A court order handed down Monday against Deutsche Telekom mobile arm T-Mobile demands that iPhone be sold in Germany unlocked and without a two-year contract, the Wall Street Journal clarifies.
For its part, however, T-Mobile is standing firm, claiming that its marketing model for the iPhone is correct. In a statement Tuesday, it said that sales of the Apple handset are continuing and that it reserves the right to claim damages from Vodafone.
As was reported yesterday, T-Mobile rival Vodafone Deutschland filed for the motion because it wants the German court to review T-Mobile's exclusive marketing rights to the iPhone in Germany, which it believes are in breach of local German laws.
"We're not taking any plans to replicate these actions anywhere else, or in the U.K.," a Vodafone spokesman told the Journal. "It's a different regulatory environment."
Specifically, Vodafone is objecting to the iPhone being restricted for use only on T-Mobile networks and also questions T-Mobile's fare packages for the iPhone, which are limited to just three.
Vodafone Deutschland chief executive Friedrich Joussen was quoted on Monday as saying his firm's goal was not to prevent sales of the device but rather to allow for consumers to purchase iPhones without restrictions.
"We want the iPhone to be available to everyone without being tied to a contract," he said.
Although mobile carriers have historically declined to share service revenues with handset makers, the allure of iPhone has allowed Apple to successfully do just that with AT&T Inc. in the U.S., Telefonica's O2 in the U.K. and Deutsche Telekom's T-Mobile in Germany — garnering what is believed to be an approximate 10 percent share of service revenues in each case.
The Journal notes that Apple tried to secure a similar exclusive deal in France with France Telecom SA's mobile operator Orange, but due to French consumer law other telecommunications companies have been selling the iPhone, offering contracts with rival operators Bouygues Telecom, the telecom division of Bouygues SA, and Virgin Mobile.

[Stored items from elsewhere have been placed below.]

-- ==== Sys2Proof/Machine/Core.lean ====
section
/-! DEFINITION. The machine behind the host's interface. -/

/-- The machine: its state, the reasons it can stop, one step, and the state after reset. -/
def Sys2Proof.core : Host.Core :=
  { State := Sys2Proof.Machine.State, Fault := Sys2Proof.Machine.Fault, Refusal := Sys2Proof.Machine.Refusal,
    step := Sys2Proof.Machine.step, reset := Sys2Proof.Machine.State.reset }
end

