theorem exec_sp {i : Instr} {s t : State} (hret : i ≠ .ret) (hcall : ∀ n, i ≠ .call n) (h : exec i s = .next t) :
    t.sp = s.sp := by
  obtain hsp | ⟨n, hi, -⟩ | ⟨hi, -⟩ := exec_sp_cases h
  · exact hsp
  · exact absurd hi (hcall n)
  · exact absurd hi hret

theorem exec_stk_of_ne_call {i : Instr} {s t : State} (hcall : ∀ n, i ≠ .call n) (h : exec i s = .next t) :
    t.stk = s.stk := by
  obtain ⟨-, rfl⟩ | ⟨-, -, rfl⟩ | ⟨-, r, -, rfl⟩ | ⟨n, -, rfl⟩ | ⟨n, hi, -⟩ | ⟨-, rfl | rfl⟩ | ⟨-, rfl⟩ := exec_cases h
  case inr.inr.inr.inr.inl => exact absurd hi (hcall n)
  all_goals rfl

/-- The slots after a CALL: its own address in the one above SP (40_control_transfer R122). -/
theorem exec_call_stk_read {s t : State} {n : Word12} (h : exec (.call n) s = .next t) (k : Byte) :
    t.stk.read k = if s.sp + 1 = k then some s.pc else s.stk.read k := by
  rw [exec_call] at h
  cases h
  exact Stack_read_write ..

/-- The dispatched instructions deliver no diagnostic; the others one, with their word (43_cycle R186). -/
theorem exec_chan {i : Instr} {s t : State} (h : exec i s = .next t) :
    t.chan = if i.isDispatched then s.chan else s.chan ++ [Diag.unimplemented (encode i)] := by
  cases hi : i.isDispatched with
  | false =>
    rw [exec_of_not_dispatched hi] at h
    cases h
    rfl
  | true =>
    cases i with
    | ret =>
      cases htop : s.top with
      | none => rw [exec_ret_of_unset htop] at h; cases h; rfl
      | some r => rw [exec_ret_of_slot htop] at h; cases h; rfl
    | cls | jp n | call n => cases h; rfl
    | seImm x kk => rw [exec_seImm] at h; cases h; rfl
    | sneImm x kk => rw [exec_sneImm] at h; cases h; rfl
    | seReg x y z => rw [exec_seReg] at h; cases h; rfl
    | sneReg x y z => rw [exec_sneReg] at h; cases h; rfl
    | _ => cases hi

/-! ### Runs of Steps -/

/-- A relation between states that any Step makes, that holds of no Steps and that composes, holds of every run. -/
theorem run_rel {R : State → State → Prop} (hrefl : ∀ s, R s s) (htrans : ∀ {s t u}, R s t → R t u → R s u)
    (hstep : ∀ {s t : State}, step s = .next t → R s t) {k : Nat} {s t : State} (h : Host.Core.run core k s = .next t) :
    R s t := by
  induction k generalizing s with
  | zero =>
    cases h
    exact hrefl _
  | succ k ih =>
    cases hs : step s with
    | next u =>
      rw [run_succ_of_next hs] at h
      exact htrans (hstep hs) (ih h)
    | fault f =>
      rw [run_succ_of_fault hs] at h
      cases h
    | refused r =>
      have hrun : Host.Core.run core (k + 1) s = .refused r := by
        have hcore : core.step s = .refused r := hs
        simp only [Host.Core.run, hcore]
      rw [hrun] at h
      cases h
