-- ==== Sys2Proof/Config.lean ====
section
/-!
DEFINITION. What the spec leaves open or fixes by another standard: opaque constants with no body, so that no proof
can see a value of them. A free value is applied to State.fresh, which the step that uses it advances.
-/
namespace Sys2Proof.Config

/-- A byte whose value the spec leaves open (an unspecified or undefined byte); one per value of the counter. -/
opaque freeByte : Nat → BitVec 8

/-- A number whose value the spec leaves open. -/
opaque freeNat : Nat → Nat

/-- A yes or no that the spec leaves open. -/
opaque freeBool : Nat → Bool

/-- Free value: where the scale array of an MX operand of a Scales task begins, which the descriptor does not say (Table 6.5).
`which` is 0 for A, 1 for B and 2 for D; `desc` is the descriptor as a number. -/
opaque scaleBase (which desc : Nat) : Nat

/-- The compressed form of one chunk of at most 64 KiB in the stream format of docket format major 1, and the bytes that a
stream encodes (none where it is not well formed). The spec names the format and does not give it (R617). -/
opaque packChunk (chunk : Bytes) : Bytes
opaque unpack (stream : Bytes) : Option Bytes

/-- Fused at manufacture (Table 25.1): DEVICE_SECRET and DEVICE_ID as numbers, the nonce PREFIX, and OWNER_SLOT[0]. -/
opaque deviceSecret : Nat
opaque deviceId : Nat
opaque noncePrefix : Nat
opaque ownerSlot0 : Bytes

/-- What flash holds at shipment: the owner record, the firmware slots, the image slots and the option image. -/
opaque shipOwner : Bytes
opaque shipFw (slot : Nat) : Bytes
opaque shipImage (slot : Nat) : Bytes
opaque shipOption : Bytes

/-- An HSS signature verifies under a public key (R69, R569: RFC 8554 and SP 800-208, which the spec names and does not give). -/
opaque hssOk (key body sig : Bytes) : Bool

/-- The identity key's signature over a message with a one-time index; `debug` is DEBUG_FULL (Table 25.2). -/
opaque hssSign (debug : Bool) (index : Nat) (msg : Bytes) : Bytes

/-- The public key under which the factory signs (R579). -/
opaque factoryKey : Bytes

/-- SVN and length of the signed bytes of a firmware image whose header is right; the spec gives only the header's MAGIC. -/
opaque fwHeader (image : Bytes) : Option (Nat × Nat)

/-- The kernel of a firmware image supports a version of the kernel service interface (R511), and of the handover record (R518). -/
opaque kapiOk (image : Bytes) (kapi : Nat) : Bool
opaque handoverOk (image : Bytes) (version : Nat) : Bool

/-- Where a firmware image's kernel starts, and the spill area (base, limit, top) it gives core `n` (Table 27.1, step 8). -/
opaque kernelEntry (image : Bytes) : Nat
opaque kernelSpill (image : Bytes) (n : Nat) : Nat × Nat × Nat

/-- What measurement `n` of Table 25.4 hashes, from the bytes the table names. The spec gives no encoding for them. -/
opaque measured (n : Nat) (content : List Bytes) : Bytes

/-- The expansion ROM format of PCI firmware (R466, R612). -/
opaque romOk (image : Bytes) : Bool

/-- The key that a blob of KEY_IMPORT holds under a parent key with AES-256-GCM (R480), none where its tag fails. The spec gives the
blob no layout. -/
opaque unwrapBlob (parent blob : Bytes) : Option Bytes

/-- Free value: which queue of a receive queue group is its group entry of an index (Table 14.5 names the group entries and gives
them no contents). -/
opaque groupEntry (group index : Nat) : Nat

end Sys2Proof.Config
end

In its statement Tuesday, T-Mobile Deutschland said it will oppose the preliminary injunction filed by Vodafone.
71 Comments
No big deal, just charge $1000 for the unlocked one. How much are they charging for the unlocked one in France?
Nice to see Apples reprehensible greed being given the short shrift it deserves. Apple shareholders should seriously question Apples marketing strategy in Europe.
By far the largest segment of the market is pre-paid. Contracts are on the wane. Why on earth does Apple think it can maximise profits by catering to the smallest market segment which is shrinking?
Maybe Apple can change its marketing to 'enhanced usage with <name of provider>'.
The truth is that I would like to see things like visual voice mail be submitted as an extention to GSM. Apple is seeming too much like the negative side of Microsoft, in this case. Apple's attitude in this case may make more European countries bring in laws with regards to exclusivity contracts and cellphones.
The fact T-Mobile is a subsidary of an ex state telecom company (Deutsche Telecom) is likely to bring more attention to the case.
No big deal, just charge $1000 for the unlocked one. How much are they charging for the unlocked one in France?
Apple needs to take their head out of their ass. The iPod wouldn't have been the success it is with this lack of vision. What's going on in France exactly? If France can get it opened up, did they? Germany may very well too. I hope this is the start of a domino effect.
It's nice that a company like Vodaphone can use the law to try to harm another company, rather than just try to compete.